Film: Beverly Hills Cop

I saw this last in the theater in 1984. I apparently liked it a lot, given that I was a fan of period SNL where Murphy was the breakout star. Who of my generation can forget such indelible, original characters as Gumby, Buckwheat, James Brown, or Mr. Robinson?

Hmm. Reduced to a short list, SNL's level of creativity hasn't really gone downhill as older fans are apt to suggest. In fact, the series is almost depressingly holding the line in creativity and memorable characters. I guess every generation does get the SNL it deserves!



At any rate, Murphy, like all breakout SNL stars before and since, quickly left for the greener pastures of Hollywood. His early vehicles were a mixed bag: 48 Hours, a strong performer at the time, is a strictly formula cop buddy/revenge movie with a hell of a lot more of a humorless Nick Nolte than you probably remember. While the force of Murphy's audience goodwill made the film a success, it's not much of a stretch to say that many other actors could have done about as much with the sidekick role.

Next came Trading Places, which was the first film that seemed to harness the Murphy SNL audiences wanted: a streetwiseacre. There was no harm in his being surrounded by A-list supporting talent in a still-hot Aykroyd and Jamie Lee Curtis (plus fine villain turns from Don Ameche and Ralph Bellamy) to keep him from having to carry the film by himself. Yes, that bit with the gorilla falls completely flat, but still, Trading Places remains a bright line on Murphy's early resume.

And then there's Best Defense. A troubled film originally starring only Dudley Moore (a draw, briefly, from 10 and Arthur) and in need of some, nay, any, appeal. Flailing, the studio slapped in a part for Murphy and famously drove a dumptruck filled with cash to his home as compensation. All of this failed spectacularly, and Best Defense died a well-deserved theatrical death.

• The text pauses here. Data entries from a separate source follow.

/-- One thread's `rq.put`. -/
def State.rqPutOne (s : State) (k : Nat) (o : XOp) (x : At) : Except Flt W32 × State :=
  let d := s.rqDesc x
  let t := s.team (teamOf k)
  let code := s.rqCode k (some o.b) false x.1 d
  let bad := if code = 0 ∨ code = 6 then s.rqGroupBad k o.b d.words true else none
  if bad.isSome then (.error (k, bad.getD 0, 0), s)
  else
  let s := s.updTeam (teamOf k) (fun t => { t with launched := true })
  if code ≠ 0 then (.ok (codeWord code 0), s)
  else if 2 ^ d.capLog ≤ d.put - d.done then (.ok (codeWord 1 0), s)
  else
    let slot := d.slot d.put
    match s.resolve k slot (4 * d.words) .write with
    | (.error c, s) => (.error (k, c, slot), s)
    | (.ok (.spad _), s) => (.error (k, boundsCode .write 3, slot), s)
    | (.ok (.mem ps), s) =>
      let ws := BitVec.ofNat 32 d.put :: (List.range (d.words - 1)).map (fun i => s.rdAt k o.b (i + 1))
      let s := s.release k 6 0
      let bs := (ws.map (fun w => toBytes w 4)).flatten
      let s := ps.foldl (fun s p => s.l1Drop t.core (p.pa / 128)) (ps.foldl (fun s p => s.publish t.core (p.pa / 128) 0 (s.here k)) s)
      let s := (ps.foldl (fun (acc : State × List Byte) p => (acc.1.writeBytes p.key p.pa (acc.2.take p.n), acc.2.drop p.n)) (s, bs)).1
      let s := (s.rqCounter t.func t.ctx x.1 0x20 (d.put + 1)).rqCounter t.func t.ctx x.1 0x28 (d.put + 1)
      let r := s.rqAt t.func t.ctx x.1
      let s := { r.2 with rqs := Assoc.upd r.2.rqs r.1 (fun q => { q with lastPut := r.2.clock }) }
      (.ok (codeWord 0 (d.put % 2 ^ 24)), s.rqForm r.1)

def execRqPut (o : XOp) (s : State) : Out :=
  perform { ins := .rqPut o, check := checkRq o .atomic, act := actWord o.d (fun s k x => s.rqPutOne k o x) } s

/-- One thread's `rq.get`: its result group, or the cause of the slot's address. -/
def State.rqGetOne (s : State) (k : Nat) (o : XOp) (x : At) : Except Flt (List W32) × State :=
  let d := s.rqDesc x
  let t := s.team (teamOf k)
  let code := s.rqCode k (some o.d) true x.1 d
  let bad := if code = 0 ∨ code = 6 then s.rqGroupBad k o.d d.words false else none
  if bad.isSome then (.error (k, bad.getD 0, 0), s)
  else if code ≠ 0 then (.ok [codeWord code 0], s)
  else
    let range := t.rq.getD (0, 0, 0)
    if range.2.2 ≤ t.rqNext then (.ok [codeWord 1 0], s)
    else
      let slot := d.slot (range.2.1 + t.rqNext)
      match s.resolve k slot (4 * d.words) .read with
      | (.error c, s) => (.error (k, c, slot), s)
      | (.ok (.spad _), s) => (.error (k, boundsCode .read 3, slot), s)
      | (.ok (.mem ps), s) =>
        let s := ps.foldl (fun s p => s.publish t.core (p.pa / 128) 7 (s.here k)) s
        let bs := (ps.map (fun p => s.bytesAt p.key p.pa p.n)).flatten
        let ws := (List.range (d.words - 1)).map (fun i => ofBytes 32 ((bs.drop (4 * (i + 1))).take 4))
        let s := s.acquire k 6
        (.ok (codeWord 0 (t.rqNext % 2 ^ 16) :: ws), s.updTeam (teamOf k) (fun t => { t with rqNext := t.rqNext + 1 }))

/-- The threads' results of an engine instruction that writes a group each. -/
def groupAll {α : Type} (d : Src) (op : State → Nat → α → Except Flt (List W32) × State) : State → List (Nat × α) → List Result × List Flt × State
  | s, [] => ([], [], s)
  | s, (k, x) :: ks =>
    let r := op s k x
    let t := groupAll d op r.2 ks
    match r.1 with
    | .error e => (t.1, e :: t.2.1, t.2.2)
    | .ok ws => ({ k := k, dst := dstGroup d ws } :: t.1, t.2)

def actGroup {α : Type} (d : Src) (op : State → Nat → α → Except Flt (List W32) × State) (f : Focus) (s : State) (ks : List (Nat × α)) : Acted :=
  let r := groupAll d op s ks
  { actVar r.2.2 f false r.1 with faults := r.2.1 }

In fact, there was talk that it may have killed Murphy's fledgling film career. Luckily, before he could be sent back to TV, he had one more film in production during that point, and, better, it was Beverly Hills Cop.


While 48 Hours was a simple buddy cop film, BHC is a stock genre better suited to our lead: the fish out of water.


First surprise: It's a Simpson/Bruckheimer film. I didn't remember that, but it makes perfect sense. The "R" action-comedy was refined throughout the 80s by these guys. Also, Murphy received a production credit for his involvement in adapting the role to his strengths.

Second surprise: Martin Brest (who?). This is his commercial apex; in more recent years he's directed the turgid Meet Joe Black as well as one of the most infamous bombs in recent history, Gigli.

We open in Detroit, a montage of street footage that wouldn't be out of place in 8 Mile. It's setting the cred for a cigarette deal instigated by one Axel Foley. I think Murphy is a little young to be a full detective (22 at the time of filming), but perhaps that's just the attrition of the mean Detroit streets. Anyhow, detective Foley has a truck full of tax-stamped Lucky Strikes but his buyer is trying to stiff him for three grand. Right from the start we have solid establishment of Axel F's smart and fast-talking style, and it's done without leaden exposition bludgeoning the audience.

Then the cops arrive, precipitating the first of many car chases; much of this one involves Foley barely hanging onto the cargo netting in the open rear of the truck. While minor to the scene, I'd like to point out how well shot the arrival of the police squad car is. Often the plot-demanded cops jump in from just offscreen, siren blaring. This one passes the alley where the deal is taking place, as far in the background as possible. It doubles back, then turns in, slowly creeping up while covered by the argument over the broken deal until the last moment when the police finally let their presence be known with a traffic-stop jab of siren. Nicely underplayed.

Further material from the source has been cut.